* Task to complete: Once the line with "address (42_load_store.md R73). -/" is found in the entries below, repeat it and each following line exactly, up to and including the line with "its value. -/". Add no other lines.

* Provided entries:

========

-- ==== Sys2Proof/Tests/Slice0.lean ====
section
/-! SUPPORT. The model's own tests, expected values from spec/ (95_test_vectors.md unless another file is named), and a
witness for the hypotheses of every statement. -/

namespace Sys2Proof.Tests

set_option Elab.async false

open Sys2Proof Sys2Proof.Machine

/-! ### Helpers -/

/-- A platform with 16-bit addresses, the register block at 0x40, and storage at 0x1000 .. 0x103F only. -/
def small : Platform :=
  { aw := 16, regBase := 0x40, regions := [{ base := 0x1000, size := 0x40 }],
    ordering := { toEngine := .atOnce, toHost := .atOnce } }

/-- The same platform, where neither side sees the other's writes to buffer memory at once (20_memory.md R62). -/
def fenced : Platform := { small with ordering := { toEngine := .onFence, toHost := .onFence } }

/-- The reference platform with another address width and register base. -/
def platformOf (aw regBase : Nat) : Platform := { Platform.reference with aw := aw, regBase := regBase }

/-- An idle machine on it, with bytes in memory from 0x1000 up and the events to come. -/
def idle (bytes : List Byte) (inputs : List Event) : State :=
  { State.resetOn small with mem := Memory.store [] 0x1000 bytes, inputs := inputs }

/-- The machine with its argument registers set and a command word issued, no event to come. -/
def issued (w src len dst cap : Word) (bytes : List Byte) : State :=
  issue w { idle bytes [] with srcAddr := src, srcLen := len, dstAddr := dst, dstCap := cap }

/-- ENCODE with both references, from 0x1000 to 0x1010. -/
def enc (bytes : List Byte) (cap : Word) : State :=
  issued 0x301#32 0x1000#32 (BitVec.ofNat 32 bytes.length) 0x1010#32 cap bytes

/-- DECODE with both references, from 0x1000 to 0x1010. -/
def dec (text : List Byte) (len cap : Word) : State := issued 0x302#32 0x1000#32 len 0x1010#32 cap text

/-- The outcome is a next state with the property. -/
def nextHas (o : Host.Outcome State Fault Refusal) (p : State → Bool) : Bool :=
  match o with
  | .next t => p t
  | .fault _ => false
  | .refused _ => false

theorem next_of_nextHas {o : Host.Outcome State Fault Refusal} {p : State → Bool} (h : nextHas o p = true) :
    ∃ t, o = .next t ∧ p t = true := by
  cases o with
  | next t => exact ⟨t, rfl, h⟩
  | fault f => cases h
  | refused r => cases h

def faultOf (o : Host.Outcome State Fault Refusal) : Option Fault :=
  match o with
  | .next _ => none
  | .fault f => some f
  | .refused _ => none

theorem fault_of_faultOf {o : Host.Outcome State Fault Refusal} {f : Fault} (h : faultOf o = some f) : o = .fault f := by
  cases o with
  | next t => cases h
  | fault g => cases h; rfl
  | refused r => cases h

def refusalOf (o : Host.Outcome State Fault Refusal) : Option Refusal :=
  match o with
  | .next _ => none
  | .fault _ => none
  | .refused r => some r
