-- ==== Sys2Proof/Syntax.lean ====
section
/-! DEFINITION. The instructions of the lc3-rs core: one constructor per row of spec/opcode_table.json, in the table's
order, and the sixteen opcode classes of 30_encoding.md R54.

Immediates and offsets stand as 30_encoding.md R52 gives them, already extended to 16 bits; WellFormed says which words
such an operand can be. The bits a format does not use (R51, R56) are kept as operands of their own: no instruction looks
at them, but a fault records the whole word (60_exceptions.md R92). Log entry 21. -/

namespace Sys2Proof

/-- The sixteen opcode classes the source names (30_encoding.md R54). Their numbers are in Decode.lean. -/
inductive Opcode where
  | branch | add | load | store | jumpr | and | loadr | storer
  | rti | not | loadi | storei | jump | res | lea | trap
  deriving DecidableEq, Repr

/-- One constructor per row of spec/opcode_table.json. -/
inductive Instr where
  /-- BRANCH: `cond` is the mask n z p, n its highest bit (41_control.md R68). -/
  | branch (cond : BitVec 3) (pcoffset9 : Word)
  /-- ADD, register mode (40_operate.md R62). -/
  | addRegister (dr sr1 : Reg) (unused : BitVec 2) (sr2 : Reg)
  /-- ADD, immediate mode (40_operate.md R63). -/
  | addImmediate (dr sr1 : Reg) (imm5 : Word)
  /-- LOAD (42_load_store.md R74). -/
  | load (dr : Reg) (pcoffset9 : Word)
  /-- STORE (42_load_store.md R78). -/
  | store (sr : Reg) (pcoffset9 : Word)
  /-- JUMPR, PC-relative mode: JSR (41_control.md R70). -/
  | jumprJsr (pcoffset11 : Word)
  /-- JUMPR, register mode: JSRR (41_control.md R71). `unusedHi` is bits 10-9, `unusedLo` bits 5-0. -/
  | jumprJsrr (unusedHi : BitVec 2) (baseR : Reg) (unusedLo : BitVec 6)
  /-- AND, register mode (40_operate.md R64). -/
  | andRegister (dr sr1 : Reg) (unused : BitVec 2) (sr2 : Reg)
  /-- AND, immediate mode (40_operate.md R65). -/
  | andImmediate (dr sr1 : Reg) (imm5 : Word)
  /-- LOADR (42_load_store.md R76). -/
  | loadr (dr baseR : Reg) (offset6 : Word)
  /-- STORER (42_load_store.md R80). -/
  | storer (sr baseR : Reg) (offset6 : Word)
  /-- RTI: bits 11-0 are not decoded (44_reserved.md R91). -/
  | rti (notDecoded : BitVec 12)
  /-- NOT (40_operate.md R66). -/
  | not (dr sr : Reg) (unused : BitVec 6)
  /-- LOADI (42_load_store.md R75). -/
  | loadi (dr : Reg) (pcoffset9 : Word)
  /-- STOREI (42_load_store.md R79). -/
  | storei (sr : Reg) (pcoffset9 : Word)
  /-- JUMP (41_control.md R69). `unusedHi` is bits 11-9, `unusedLo` bits 5-0. -/
  | jump (unusedHi : BitVec 3) (baseR : Reg) (unusedLo : BitVec 6)
  /-- RES: bits 11-0 are not decoded (44_reserved.md R90). -/
  | res (notDecoded : BitVec 12)
  /-- LEA (42_load_store.md R77). -/
  | lea (dr : Reg) (pcoffset9 : Word)
  /-- TRAP: `unused` is bits 11-8 (43_trap.md R81). -/
  | trap (unused : BitVec 4) (vector8 : Byte)
  deriving DecidableEq, Repr

/-- Why the decoder gives no instruction. Every 16-bit word decodes (30_encoding.md R55), so the one reason is that there is no word. -/
inductive DecodeError where
  /-- The list of words is empty. -/
  | noWord
  deriving DecidableEq, Repr

end Sys2Proof
end

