-- ==== Sys2Proof/Machine/State.lean ====
section
/-! DEFINITION. The state of the lc3-rs core as plain data: everything 10_state.md and 60_exceptions.md give the machine,
the reasons a step can stop, and the state after reset. -/

namespace Sys2Proof.Machine

/-- The condition classes of a value (10_state.md R22). -/
inductive FlagClass where
  | positive | zero | negative
  deriving DecidableEq, Repr

/-- What a fault records: its kind and the kind's information (60_exceptions.md R92). `addr` is the address the word was
fetched from, `PC - 1`. -/
inductive FaultRecord where
  /-- Raised by RES and RTI (44_reserved.md R90, R91). -/
  | illegalOpcode (ir addr : Word)
  /-- Raised by TRAP with a vector outside 0x20-0x25 (43_trap.md R89). -/
  | undefinedTrap (vector : Byte) (ir addr : Word)
  /-- Raised by GETC and IN at the end of the input (43_trap.md R83, R86). -/
  | inputExhausted (vector : Byte) (ir addr : Word)
  deriving DecidableEq, Repr

/-- The run state (10_state.md R28): `halted` and `faulted` are terminal. -/
inductive RunState where
  | running
  | halted
  | faulted (f : FaultRecord)
  deriving DecidableEq, Repr

/-- What ConsoleRead answers (00_scope.md R15); `noAnswer` is the host that has not answered (60_exceptions.md R100). -/
inductive ConsoleAnswer where
  | byte (b : Byte)
  | endOfInput
  | noAnswer
  deriving DecidableEq, Repr

/-- The six services of the trap dispatcher (43_trap.md R81). Their vectors are in Machine/Trap.lean. -/
inductive TrapService where
  | getc | out | puts | input | putsp | halt
  deriving DecidableEq, Repr

/-- Memory: the listed words, (address, word) pairs, addresses strictly rising, no word equal to what an unlisted address
reads as (Memory.wf). The addressable unit is the 16-bit word (20_memory.md R36). DESIGN CHOICE, safe: log entry 18. -/
abbrev Memory := List (Nat × Word)

/-- The machine's state: plain data, one field for each piece of state the spec names. -/
structure State where
  /-- R0 to R7 (10_state.md R18). -/
  regs : Vector Word 8
  /-- The program counter (10_state.md R21). -/
  pc : Word
  /-- The condition flags register (10_state.md R22, R23). -/
  cond : Word
  /-- The memory array (20_memory.md R33). -/
  mem : Memory
  /-- The run state (10_state.md R28). -/
  run : RunState
  /-- The console input stream: the bytes the host gives, in order (00_scope.md R9, D10). -/
  input : List Byte
  /-- Whether the host answers EndOfInput after the last byte of `input`, or gives no answer (D10, 60_exceptions.md R100). -/
  inputEnded : Bool
  /-- The number of input bytes consumed so far (10_state.md R29). -/
  inPos : Nat
  /-- The bytes written to the console so far, oldest first (10_state.md R29). -/
  out : List Byte
  /-- The blocking wait of GETC and IN: the TRAP word whose console read has no answer yet (10_state.md R32,
  60_exceptions.md R100). DESIGN CHOICE, safe: log entry 15. -/
  wait : Option Word
  deriving DecidableEq, Repr

/-- Why `step` or a meaning answers no next state. None of these is a fault of the spec's: those are run states. -/
inductive Fault where
  /-- Raised by step: the run state is HALTED, and no step runs (30_encoding.md R48). Safe. -/
  | halted
  /-- Raised by step: the run state is FAULTED, and no step runs (30_encoding.md R48). Safe. -/
  | faulted
  /-- Raised by TRAP PUTS and TRAP PUTSP when no word of memory is zero: the service never ends (43_trap.md R85, R87,
  D11), so there is no next state. Safe: the model stops where the machine hangs. Log entry 12. -/
  | endlessString
  deriving DecidableEq, Repr

/-- Why the model gives an instruction no meaning. -/
inductive Refusal where
  /-- Raised by exec for an instruction without a meaning yet; no arm of exec raises it now. Safe. -/
  | notModelled (mnemonic : String)
  deriving DecidableEq, Repr

/-- What a meaning answers. -/
abbrev Result := Host.Outcome State Fault Refusal

/-- The machine right after reset: every register and word of memory zero, RUNNING, streams empty (10_state.md R30,
70_reset_and_hazards.md R105), before the loader has placed a program (log entry 6). The host's input stream is an open
parameter: empty here, DESIGN CHOICE, unsafe: log entry 19. -/
def State.reset : State where
  regs := Vector.replicate 8 0
  pc := 0
  cond := 0
  mem := []
  run := .running
  input := []
  inputEnded := true
  inPos := 0
  out := []
  wait := none

end Sys2Proof.Machine
end

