-- ==== Sys2Proof/Machine/Operands.lean ====
section
/-! DEFINITION. The operand forms: the three addressing modes (42_load_store.md R73), the targets of control transfer
(41_control.md R67), and the ALU's operations (40_operate.md R61). Every address is computed modulo 65536 (20_memory.md
R35), from the incremented PC. -/

namespace Sys2Proof.Machine

/-- PC-relative: `EA = PC + offset` (42_load_store.md R73). -/
def State.pcRelative (s : State) (offset : Word) : Word := s.pc + offset

/-- Indirect: the word at the PC-relative address is the address (42_load_store.md R73). -/
def State.indirect (s : State) (offset : Word) : Word := s.readMem (s.pcRelative offset)

/-- Base plus offset: `EA = x[baseR] + offset` (42_load_store.md R73). The base register keeps its value. -/
def State.baseOffset (s : State) (baseR : Reg) (offset : Word) : Word := s.readReg baseR + offset

/-- Wrapping addition (40_operate.md R61). -/
def aluAdd (a b : Word) : Word := a + b

/-- Bitwise AND (40_operate.md R61). -/
def aluAnd (a b : Word) : Word := a &&& b

/-- Bitwise complement within 16 bits (40_operate.md R61). -/
def aluNot (a : Word) : Word := ~~~a

end Sys2Proof.Machine
end

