theorem exec_store (sr : Reg) (off : Word) (s : State) :
    exec (.store sr off) s = .next (s.writeMem (s.pc + off) (s.readReg sr)) := rfl

/-- STOREI reads its pointer in the state before the write. -/
theorem exec_storei (sr : Reg) (off : Word) (s : State) :
    exec (.storei sr off) s = .next (s.writeMem (s.readMem (s.pc + off)) (s.readReg sr)) := rfl

theorem exec_storer (sr baseR : Reg) (off : Word) (s : State) :
    exec (.storer sr baseR off) s = .next (s.writeMem (s.readReg baseR + off) (s.readReg sr)) := rfl

/-- Settles O20, from the PC-relative format and from the result written with its flags. -/
theorem loadRule : Obligations.LoadRule :=
  ⟨decodeWord_pcRelative fun w h => by simp only [decodeWord, h], exec_load⟩

/-- Settles O21, from the PC-relative format and from the result written with its flags. -/
theorem loadIndirectRule : Obligations.LoadIndirectRule :=
  ⟨decodeWord_pcRelative fun w h => by simp only [decodeWord, h], exec_loadi⟩

/-- Settles O22, from the base-plus-offset format and from the result written with its flags. -/
theorem loadBaseRule : Obligations.LoadBaseRule :=
  ⟨decodeWord_baseOffset fun w h => by simp only [decodeWord, h], exec_loadr⟩

/-- Settles O23, from the PC-relative format and from the result written with its flags. -/
theorem leaRule : Obligations.LeaRule :=
  ⟨decodeWord_pcRelative fun w h => by simp only [decodeWord, h], exec_lea⟩

/-- Settles O24, from the PC-relative format and from the word stored in canonical memory. -/
theorem storeRule : Obligations.StoreRule :=
  ⟨decodeWord_pcRelative fun w h => by simp only [decodeWord, h],
    fun sr off s hwf => exists_storedAt_of_writeMem hwf (exec_store sr off s)⟩

/-- Settles O25, from the PC-relative format and from the word stored in canonical memory. -/
theorem storeIndirectRule : Obligations.StoreIndirectRule :=
  ⟨decodeWord_pcRelative fun w h => by simp only [decodeWord, h],
    fun sr off s hwf => exists_storedAt_of_writeMem hwf (exec_storei sr off s)⟩

/-- Settles O26, from the base-plus-offset format and from the word stored in canonical memory. -/
theorem storeBaseRule : Obligations.StoreBaseRule :=
  ⟨decodeWord_baseOffset fun w h => by simp only [decodeWord, h],
    fun sr baseR off s hwf => exists_storedAt_of_writeMem hwf (exec_storer sr baseR off s)⟩

end Sys2Proof.Machine
end

section
/-! ## TRAP (43_trap.md R84, R88, R89): the word of a TRAP, and the state OUT, HALT and an undefined vector end in -/

namespace Sys2Proof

========

* Answer:
/-- Indirect: the word at the PC-relative address is the address (42_load_store.md R73). -/
def State.indirect (s : State) (offset : Word) : Word := s.readMem (s.pcRelative offset)

/-- Base plus offset: `EA = x[baseR] + offset` (42_load_store.md R73). The base register keeps its value. -/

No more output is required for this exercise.